June doesn’t answer.

‘What’s wrong with her?’ I whisper.

‘She had a stroke last year. She’s paralysed down one side and can’t really talk. I understand her, but nobody else does.’

June turns my hand, as though reading my palm. She runs her fingers over my smooth skin until something distracts her. She is studying her own left hand. Tears fill her eyes.

‘Have I done something wrong?’

‘It’s not you,’ Duncan says. ‘She can’t find her engagement ring. We’ve looked everywhere.’

‘How did she lose it?’

‘That’s just it. She never takes it off.’

‘Maybe it slipped off.’

‘No, it’s all red and puffy. See?’

I look more closely at June’s finger. One of her tears fall on the back of my hand. I fight the urge to wipe it away.

‘I could help you look,’ I say.

The words come out of my mouth before I can stop them. Why am I volunteering? I look across the room at Nathan and Ruby and Davina, who have found a table set out with afternoon tea. They’re scoffing food like fat kids at a cake convention.

Next minute, I’m in the corridor, following Duncan as he wheels June back to her room. He talks to her like they’re having a conversation, but it’s all one-way.

‘Ever since June had her stroke, she’s been in the high dependency ward,’ he explains. ‘We used to share a room, but now she’s on her own.’

June’s room has a single bed, a wardrobe and a chest of drawers with nothing on the walls except a TV and an emergency panel.

I start checking the obvious places, crawling under the bed, collecting fluff on my sweatshirt.

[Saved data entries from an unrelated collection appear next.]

theorem Dev.regWrite_portDisable {d : Dev} {m : Fn} {n : PortNo} (h : d.mayWriteReg m .dpt n DPT_CTL)  :
    d.regWrite m .dpt n DPT_CTL 0 = (d.setArm (448 + n) m false).writePortEn n false := by
  obtain ⟨x, hm', ht, hi, ho, har, hw, hm, hold, hnew, e⟩ := Dev.regWrite_reg (w := 0) (r := ⟨0x040, 0, false, [⟨2, 2, .wok, .any⟩, ⟨1, 1, .wo, .any⟩, ⟨0, 0, .dev, .any⟩]⟩)
    (mask := if d.armed (448 + n) m then 7 else 3) (by simp [PType.count] <;> omega) (by first | decide | (simp only [FLT_STICKY, DMA_TMR_CTL]; omega)) h (by unfold anyDesc regDesc regMap; first | rfl | (rw [if_neg (by decide), if_neg (by simp)]; dsimp only; split <;> rfl) | (revert k; decide)) (by first | decide | (simp only [FLT_STICKY, DMA_TMR_CTL]; omega)) rfl (by simp [Dev.accepts])
    (by simp only [PType.page]; generalize d.armed _ _ = a; generalize d.acc.lock = l; revert a l; decide) (by split <;> decide)
    (by first | rfl | simp [RegDesc.violates, RegDesc.keyed, AccCode.keyed, FieldDesc.val, bits, Legal.ok, PType.page])
  rw [e]
  simp [RegWrite.effect, RegWrite.store, ht, ho, hi, RegDesc.keyed, AccCode.keyed, RegDesc.storedMask, AccCode.stored, RegWrite.on, RegWrite.takes, hw, hm, hnew, hold, hm', PType.page, maskOf, RegWrite.dpt]
  all_goals (cases h2 : d.armed (448 + n) m <;> simp [bit, h2])
  try (congr 2; exact w16 _ _)
  try (congr 1; simp [bits]; omega)
  try simp [bit]

theorem Dev.regWrite_swap {d : Dev} {m : Fn} {n : PortNo} (h : d.mayWriteReg m .dpt n DPT_PAIR_CMD) (ha : d.armed (448 + n) m = true) :
    d.regWrite m .dpt n DPT_PAIR_CMD 1 = (d.setArm (448 + n) m false).askSwap n := by
  obtain ⟨x, hm', ht, hi, ho, har, hw, hm, hold, hnew, e⟩ := Dev.regWrite_reg (w := 1) (r := ⟨0x08C, 0, false, [⟨0, 0, .wok, .any⟩]⟩)
    (mask := 1) (by simp [PType.count] <;> omega) (by first | decide | (simp only [FLT_STICKY, DMA_TMR_CTL]; omega)) h (by unfold anyDesc regDesc regMap; first | rfl | (rw [if_neg (by decide), if_neg (by simp)]; dsimp only; split <;> rfl) | (revert k; decide)) (by first | decide | (simp only [FLT_STICKY, DMA_TMR_CTL]; omega)) rfl (by simp [Dev.accepts])
    (by simp only [PType.page, show d.armed _ m = true from ha]; generalize d.acc.lock = l; revert l; decide) (by decide)
    (by first | rfl | simp [RegDesc.violates, RegDesc.keyed, AccCode.keyed, FieldDesc.val, bits, Legal.ok, PType.page, ha])
  rw [e]
  simp [RegWrite.effect, RegWrite.store, ht, ho, hi, RegDesc.keyed, AccCode.keyed, RegDesc.storedMask, AccCode.stored, RegWrite.on, RegWrite.takes, hw, hm, hnew, hold, hm', PType.page, maskOf, RegWrite.dpt, ha]
  try (split <;> simp [bit])
  try (congr 2; exact w16 _ _)
  try (congr 1; simp [bits]; omega)
  try simp [bit]

theorem Dev.regWrite_channelEnable {d : Dev} {m : Fn} {ch : ChanNo} (h : d.mayWriteReg m .chan ch DMA_CH_CTL)  :
    d.regWrite m .chan ch DMA_CH_CTL 1 = (d.setArm (640 + ch) m false).writeChanEn ch true := by
  obtain ⟨x, hm', ht, hi, ho, har, hw, hm, hold, hnew, e⟩ := Dev.regWrite_reg (w := 1) (r := ⟨0x040, 0, false, [⟨2, 2, .wok, .any⟩, ⟨1, 1, .wo, .any⟩, ⟨0, 0, .dev, .any⟩]⟩)
    (mask := if d.armed (640 + ch) m then 7 else 3) (by simp [PType.count] <;> omega) (by first | decide | (simp only [FLT_STICKY, DMA_TMR_CTL]; omega)) h (by unfold anyDesc regDesc regMap; first | rfl | (rw [if_neg (by decide), if_neg (by simp)]; dsimp only; split <;> rfl) | (revert k; decide)) (by first | decide | (simp only [FLT_STICKY, DMA_TMR_CTL]; omega)) rfl (by simp [Dev.accepts])
    (by simp only [PType.page]; generalize d.armed _ _ = a; generalize d.acc.lock = l; revert a l; decide) (by split <;> decide)
    (by first | rfl | simp [RegDesc.violates, RegDesc.keyed, AccCode.keyed, FieldDesc.val, bits, Legal.ok, PType.page])
  rw [e]
  simp [RegWrite.effect, RegWrite.store, ht, ho, hi, RegDesc.keyed, AccCode.keyed, RegDesc.storedMask, AccCode.stored, RegWrite.on, RegWrite.takes, hw, hm, hnew, hold, hm', PType.page, maskOf, RegWrite.chan]
  all_goals (cases h2 : d.armed (640 + ch) m <;> simp [bit, h2])
  try (congr 2; exact w16 _ _)
  try (congr 1; simp [bits]; omega)
  try simp [bit]

theorem Dev.regWrite_channelDisable {d : Dev} {m : Fn} {ch : ChanNo} (h : d.mayWriteReg m .chan ch DMA_CH_CTL)  :
    d.regWrite m .chan ch DMA_CH_CTL 0 = (d.setArm (640 + ch) m false).writeChanEn ch false := by
  obtain ⟨x, hm', ht, hi, ho, har, hw, hm, hold, hnew, e⟩ := Dev.regWrite_reg (w := 0) (r := ⟨0x040, 0, false, [⟨2, 2, .wok, .any⟩, ⟨1, 1, .wo, .any⟩, ⟨0, 0, .dev, .any⟩]⟩)
    (mask := if d.armed (640 + ch) m then 7 else 3) (by simp [PType.count] <;> omega) (by first | decide | (simp only [FLT_STICKY, DMA_TMR_CTL]; omega)) h (by unfold anyDesc regDesc regMap; first | rfl | (rw [if_neg (by decide), if_neg (by simp)]; dsimp only; split <;> rfl) | (revert k; decide)) (by first | decide | (simp only [FLT_STICKY, DMA_TMR_CTL]; omega)) rfl (by simp [Dev.accepts])
    (by simp only [PType.page]; generalize d.armed _ _ = a; generalize d.acc.lock = l; revert a l; decide) (by split <;> decide)
    (by first | rfl | simp [RegDesc.violates, RegDesc.keyed, AccCode.keyed, FieldDesc.val, bits, Legal.ok, PType.page])
  rw [e]
  simp [RegWrite.effect, RegWrite.store, ht, ho, hi, RegDesc.keyed, AccCode.keyed, RegDesc.storedMask, AccCode.stored, RegWrite.on, RegWrite.takes, hw, hm, hnew, hold, hm', PType.page, maskOf, RegWrite.chan]
  all_goals (cases h2 : d.armed (640 + ch) m <;> simp [bit, h2])
  try (congr 2; exact w16 _ _)
  try (congr 1; simp [bits]; omega)
  try simp [bit]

I shake her shoes and squeeze the pillows and run my fingers along the edge of the mattress where it meets the wall.

‘What did you do to get community service?’ Duncan asks.

‘This isn’t supposed to be a punishment,’ I say. ‘We’re giving something back.’

‘You must have done something.’

I called my social worker a fat fuckwit, but I’m not going to tell you that.

‘How long have you been in foster care?’ he asks.

‘Seven years.’

‘Where are your parents?’

‘Dead.’

‘Why didn’t someone adopt you?’

‘What is this – twenty questions?’

A member of staff appears in the doorway and demands to know what I’m doing. His name is Lyle and he has a face like a ball of pizza dough with olives for eyes and anchovies for eyebrows.

‘June lost her engagement ring,’ explains Duncan. ‘She never takes it off. Evie is helping us look for it.’

‘She shouldn’t be here,’ says Lyle.

‘She’s only trying to help,’ says Duncan.

‘I think it was stolen,’ I say. ‘Look at her finger. It’s bruised.’

‘Maybe you stole it,’ says Lyle, stepping into the room, blocking the doorway. He wants to make me scared. ‘Maybe that’s why you came here – to rob old people.’